Yesterday I flew the Concorde sim at the Brooklands museum. Just two words: do it! It’s an amazing experience. Not cheap, but if you can afford to fly the real thing, you can afford it – equivalent to 3-4 hours of spam-can flying.
It’s an all-day event, of which you spend about 30 minutes flying the sim, and the rest of the afternoon watching other people do it. There were four of us, three experienced pilots and one non-pilot (the wife of one of the other pilots). I did an extended circuit of Heathrow, and for my second flight a circuit of the old Kai Tak in Hong Kong.
The sim is the actual BA sim, which used to be at Filton, carefully reconstructed by enthusiasts. It doesn’t move but it is an actual Concorde flight deck, complete with authentic 1970s instruments. The only “modern” thing is the external visuals, which use MS Flight Sim.
There are two ex-BA Concorde pilots as instructors – the actual names vary – who right-seat and instruct you through the flight. That in itself is a great privilege, meeting them and chatting with them.
johnh wrote:
The sim is the actual BA sim, which used to be at Filton, carefully reconstructed by enthusiasts.
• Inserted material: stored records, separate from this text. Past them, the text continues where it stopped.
/-- Settles O15: `TYPE_CLR` leaves no code held, and every command but a successful load keeps it so. -/
theorem typeClrDiscardsTheCode : Obligations.TypeClrDiscardsTheCode := by
  refine ⟨exec_typeClr, fun _ => decode_of_and_opcodeMask_eq 5 rfl, rfl, fun _ => rfl, fun s t h => ?_,
    fun S is his => ?_, fun _ _ _ => typeClr_or_typeLoad_of_leaves_invalid⟩
  · rw [exec_typeClr] at h
    injection h with h
    subst h
    have hempty : (s.writeType 0x00000000 .empty).type_st ≠ .valid := by simp
    exact ⟨rfl, exec_crcType_of_not_valid hempty, flags_of_not_valid hempty⟩
  · obtain ⟨S', hclr, hS'⟩ := exists_holdsNoCode_of_typeClr S
    obtain ⟨T, hrun, htag, hword⟩ := holdsNoCode_of_runInstrs is hS' his
    refine ⟨T, (runInstrs_cons_of_next is hclr).trans hrun, htag, hword, fun t ht => ?_⟩
    subst ht
    exact ⟨exec_crcType_of_not_valid htag, (resultTag_crcType_eq_illegalCommand_iff t).mpr htag⟩

end Sys2Proof.Machine
end

section
/-! PROOFS of the family 42_misc.md: `NOP` against an idle cycle. -/

namespace Sys2Proof.Machine

theorem exec_nop (s : State) : exec .nop s = .next s := rfl

theorem decode_eq_nop_of_and_opcodeMask_eq {cw : CommandWord} :
    cw &&& 0xF00000000 = 0x000000000 → decode cw = .nop := decode_of_and_opcodeMask_eq 0 rfl

/-- A step on an idle sample takes the sample and holds all state (70_reset_and_hazards.md R126). -/
theorem step_of_idle {s : State} {p : PortSample} {rest : List PortSample} (hr : p.rst = false)
    (hv : p.cmd_valid = false) (h : s.port = p :: rest) : step s = .next (s.withPort rest) := by
  rw [step_of_cons h, edge_idle hr hv]

/-- A step on a command sample executes the decoded word, the sample taken. -/
theorem step_of_command {s : State} {p : PortSample} {rest : List PortSample} (hr : p.rst = false)
    (hv : p.cmd_valid = true) (h : s.port = p :: rest) : step s = exec (decode p.cmd) (s.withPort rest) := by
  rw [step_of_cons h, edge_command hr hv, execWord]

/-- `NOP` at the port takes its sample and does nothing else, as an idle sample does (42_misc.md R90). -/
theorem step_nop_eq_step_idle {cw : CommandWord} {idle : PortSample} (hop : cw &&& 0xF00000000 = 0x000000000)
    (hr : idle.rst = false) (hv : idle.cmd_valid = false) (s : State) (rest : List PortSample) :
    step (s.withPort (commandSample cw :: rest)) = step (s.withPort (idle :: rest)) := by
  calc step (s.withPort (commandSample cw :: rest))
      = exec (decode cw) (s.withPort rest) := step_of_command (p := commandSample cw) rfl rfl rfl
    _ = .next (s.withPort rest) := by rw [decode_eq_nop_of_and_opcodeMask_eq hop, exec_nop]
    _ = step (s.withPort (idle :: rest)) := (step_of_idle (s := s.withPort (idle :: rest)) hr hv rfl).symm

/-- Settles O10: `NOP` answers its own state, so its step leaves what an idle sample's step leaves. -/
theorem nopChangesNothing : Obligations.NopChangesNothing :=
  ⟨exec_nop, fun _ => decode_eq_nop_of_and_opcodeMask_eq, rfl, fun _ => rfl,
    fun s _ _ rest hop hr hv => step_nop_eq_step_idle hop hr hv s rest, decode_eq_nop_of_and_opcodeMask_eq (by decide)⟩

end Sys2Proof.Machine
end

section
/-! PROOFS of the family 60_exceptions.md: the result tag of a command says which of the two errors it records; by that
tag, what a command and a step can do to `type_st` and `err_cmd`. -/

namespace Sys2Proof.Machine

/-! ### The result tags (60_exceptions.md R101, R102, R103) -/

theorem resultTag_of_isReserved {i : Instr} (h : i.isReserved = true) (s : State) :
    resultTag i s = .illegalCommand := by
  cases i with
  | nop | crcInit | crcByte | crcType | typeLoad | typeClr => exact absurd h (by simp [Instr.isReserved, Instr.opcode])
  | _ => rfl

theorem resultTag_crcType_ne_invalidChunkType (s : State) : resultTag .crcType s ≠ .invalidChunkType := by
  by_cases hv : s.type_st = .valid
  · simp [resultTag, hv]
  · simp [resultTag, hv]

theorem resultTag_typeLoad_ne_illegalCommand (w : Word) (s : State) :
    resultTag (.typeLoad w) s ≠ .illegalCommand := by
  by_cases hw : validType w = true
  · simp [resultTag, hw]
  · simp [resultTag, hw]

theorem resultTag_eq_invalidChunkType_iff (i : Instr) (s : State) :
    resultTag i s = .invalidChunkType ↔ ∃ w, i = .typeLoad w ∧ validType w = false := by
  constructor
  · intro h
    cases i with
    | typeLoad w => exact ⟨w, rfl, (resultTag_typeLoad_eq_invalidChunkType_iff w s).mp h⟩
    | crcType => exact absurd h (resultTag_crcType_ne_invalidChunkType s)
    | _ => cases h
  · rintro ⟨w, rfl, hw⟩
    exact (resultTag_typeLoad_eq_invalidChunkType_iff w s).mpr hw

theorem resultTag_eq_illegalCommand_iff (i : Instr) (s : State) :
    resultTag i s = .illegalCommand ↔ i.isReserved = true ∨ (i = .crcType ∧ s.type_st ≠ .valid) := by
  constructor
  · intro h
    cases i with
    | typeLoad w => exact absurd h (resultTag_typeLoad_ne_illegalCommand w s)
    | crcType => exact .inr ⟨rfl, (resultTag_crcType_eq_illegalCommand_iff s).mp h⟩
    | nop | crcInit | crcByte | typeClr => cases h
    | _ => exact .inl rfl
  · rintro (hres | ⟨rfl, hv⟩)
    · exact resultTag_of_isReserved hres s
    · exact (resultTag_crcType_eq_illegalCommand_iff s).mpr hv

/-- OK is the tag of every command that records no error. -/
theorem ResultTag.eq_ok_iff (r : ResultTag) : r = .ok ↔ r ≠ .invalidChunkType ∧ r ≠ .illegalCommand := by
  cases r <;> decide

theorem resultTag_eq_ok_iff (i : Instr) (s : State) :
    resultTag i s = .ok ↔ ¬ (∃ w, i = .typeLoad w ∧ validType w = false) ∧ i.isReserved = false ∧
      ¬ (i = .crcType ∧ s.type_st ≠ .valid) := by
  rw [ResultTag.eq_ok_iff, ne_eq, ne_eq, resultTag_eq_invalidChunkType_iff, resultTag_eq_illegalCommand_iff, not_or,
    Bool.not_eq_true]

/-- Settles O19: the codes are the definition's, and each tag has its case. -/
theorem resultTagsSayWhichErrorOccurred : Obligations.ResultTagsSayWhichErrorOccurred :=
  ⟨rfl, rfl, rfl, fun i s => ⟨resultTag_eq_invalidChunkType_iff i s, resultTag_eq_illegalCommand_iff i s,
    resultTag_eq_ok_iff i s⟩⟩

/-! ### What a command does, by its tag -/

theorem exec_of_invalidChunkType {i : Instr} {s : State} (h : resultTag i s = .invalidChunkType) :
    exec i s = .next s.raiseInvalidChunkType := by
  obtain ⟨w, rfl, hw⟩ := (resultTag_eq_invalidChunkType_iff i s).mp h
  exact exec_typeLoad_of_not_valid hw s

theorem exec_of_illegalCommand {i : Instr} {s : State} (h : resultTag i s = .illegalCommand) :
    exec i s = .next s.raiseIllegalCommand := by
  obtain hres | ⟨rfl, hv⟩ := (resultTag_eq_illegalCommand_iff i s).mp h
  · exact exec_of_isReserved hres s
  · exact exec_crcType_of_not_valid hv

/-- A command tagged OK records neither error: it keeps `err_cmd` and does not enter INVALID. -/
theorem exec_of_ok {i : Instr} {s t : State} (htag : resultTag i s = .ok) (h : exec i s = .next t) :
    t.err_cmd = s.err_cmd ∧ (t.type_st = .invalid → s.type_st = .invalid) := by
  obtain ⟨hload, hres, hcrc⟩ := (resultTag_eq_ok_iff i s).mp htag
  obtain ⟨-, rfl⟩ | ⟨-, rfl⟩ | ⟨b, -, rfl⟩ | ⟨-, -, rfl⟩ | ⟨hi, hv, -⟩ | ⟨w, -, -, rfl⟩ | ⟨w, hi, hw, -⟩ | ⟨-, rfl⟩ |
    ⟨hi, -⟩ := exec_cases h
  · exact ⟨rfl, id⟩
  · exact ⟨rfl, id⟩
  · exact ⟨rfl, id⟩
  · exact ⟨rfl, id⟩
  · exact absurd ⟨hi, hv⟩ hcrc
  · exact ⟨rfl, by simp⟩
  · exact absurd ⟨w, hi, hw⟩ hload
  · exact ⟨rfl, by simp⟩
  · exact absurd hi (Bool.eq_false_iff.mp hres)

/-- `err_cmd` changes only in a command tagged ILLEGAL_COMMAND. -/
theorem err_cmd_of_exec {i : Instr} {s t : State} (h : exec i s = .next t) (htag : resultTag i s ≠ .illegalCommand) :
    t.err_cmd = s.err_cmd := by
  cases hr : resultTag i s with
  | ok => exact (exec_of_ok hr h).1
  | invalidChunkType =>
    rw [exec_of_invalidChunkType hr] at h
    injection h with h
    rw [← h, raiseInvalidChunkType_err_cmd]
  | illegalCommand => exact absurd hr htag

/-- Only a command tagged INVALID_CHUNK_TYPE enters INVALID. -/
theorem invalidChunkType_of_enters_invalid {i : Instr} {s t : State} (h : exec i s = .next t)
    (hs : s.type_st ≠ .invalid) (ht : t.type_st = .invalid) : resultTag i s = .invalidChunkType := by
  cases hr : resultTag i s with
  | ok => exact absurd ((exec_of_ok hr h).2 ht) hs
  | invalidChunkType => rfl
  | illegalCommand =>
    rw [exec_of_illegalCommand hr] at h
    injection h with h
    rw [← h, raiseIllegalCommand_type_st] at ht
    exact absurd ht hs

/-- `err_cmd` is sticky in every command. -/
theorem err_cmd_true_of_exec {i : Instr} {s t : State} (h : exec i s = .next t) (hs : s.err_cmd = true) :
    t.err_cmd = true := by
  by_cases hr : resultTag i s = .illegalCommand
  · rw [exec_of_illegalCommand hr] at h
    injection h with h
    rw [← h, raiseIllegalCommand_err_cmd]
  · rw [err_cmd_of_exec h hr, hs]

/-- No command reads `err_cmd`: with the error recorded before, it does the same to all else. -/
theorem exec_raiseIllegalCommand {i : Instr} {s t : State} (h : exec i s = .next t) :
    exec i s.raiseIllegalCommand = .next t.raiseIllegalCommand := by
  obtain ⟨rfl, rfl⟩ | ⟨rfl, rfl⟩ | ⟨b, rfl, rfl⟩ | ⟨rfl, hv, rfl⟩ | ⟨rfl, hv, rfl⟩ | ⟨w, rfl, hw, rfl⟩ |
    ⟨w, rfl, hw, rfl⟩ | ⟨rfl, rfl⟩ | ⟨hres, rfl⟩ := exec_cases h
  · rfl
  · rfl
  · rfl
  · exact exec_crcType_of_valid (s := s.raiseIllegalCommand) hv
  · exact exec_crcType_of_not_valid (s := s.raiseIllegalCommand) hv
  · exact exec_typeLoad_of_valid hw s.raiseIllegalCommand
  · exact exec_typeLoad_of_not_valid hw s.raiseIllegalCommand
  · rfl
  · exact exec_of_isReserved hres s.raiseIllegalCommand

/-- A command leaves the samples to come as they are. -/
theorem port_of_exec {i : Instr} {s t : State} (h : exec i s = .next t) : t.port = s.port := by
  have hregs := exec_of_toRegs_eq h (s' := s) rfl
  rw [h] at hregs
  injection hregs with hregs
  rw [hregs]

/-! ### What an edge and a step can do -/

theorem edge_cases {p : PortSample} {s t : State} (h : edge p s = .next t) :
    (p.rst = true ∧ t = s.resetRegisters) ∨ (p.rst = false ∧ p.cmd_valid = false ∧ t = s) ∨
    (p.rst = false ∧ p.cmd_valid = true ∧ exec (decode p.cmd) s = .next t) := by
  cases hr : p.rst with
  | true =>
    rw [edge_reset hr] at h
    injection h with h
    exact .inl ⟨rfl, h.symm⟩
  | false =>
    cases hv : p.cmd_valid with
    | false =>
      rw [edge_idle hr hv] at h
      injection h with h
      exact .inr (.inl ⟨rfl, rfl, h.symm⟩)
    | true =>
      rw [edge_command hr hv] at h
      exact .inr (.inr ⟨rfl, rfl, h⟩)

theorem step_cases {s t : State} (h : step s = .next t) :
    (s.port = [] ∧ t = s) ∨ ∃ p rest, s.port = p :: rest ∧ edge p (s.withPort rest) = .next t := by
  cases hport : s.port with
  | nil =>
    rw [step_of_nil hport] at h
    injection h with h
    exact .inl ⟨rfl, h.symm⟩
  | cons p rest =>
    rw [step_of_cons hport] at h
    exact .inr ⟨p, rest, rfl, h⟩

theorem port_of_edge {p : PortSample} {s t : State} (h : edge p s = .next t) : t.port = s.port := by
  obtain ⟨-, rfl⟩ | ⟨-, -, rfl⟩ | ⟨-, -, hexec⟩ := edge_cases h
  · rfl
  · rfl
  · exact port_of_exec hexec

/-- The ways out of INVALID at an edge. -/
theorem edge_leaves_invalid {p : PortSample} {s t : State} (hs : s.type_st = .invalid) (h : edge p s = .next t)
    (ht : t.type_st ≠ .invalid) : p.rst = true ∨ decode p.cmd = .typeClr ∨
      ∃ w, decode p.cmd = .typeLoad w ∧ validType w = true := by
  obtain ⟨hr, -⟩ | ⟨-, -, rfl⟩ | ⟨-, -, hexec⟩ := edge_cases h
  · exact .inl hr
  · exact absurd hs ht
  · exact .inr (typeClr_or_typeLoad_of_leaves_invalid hs hexec ht)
It doesn’t move but it is an actual Concorde flight deck, complete with authentic 1970s instruments. The only “modern” thing is the external visuals, which use MS Flight Sim.
I’d love to fly it. Friends of mine did when it still was at Filton, but I am told that apart from the missing motion, it is in many regards better today than it was when it actually was used to train pilots. Here’s a video showing Capt Mike Bannister demonstrating the Sim.
Some information on the sim
http://www.concordeproject.com/simulator.html
The picture at 00:37 in that video, second from the left, is the lady who taught me to fly in 2011.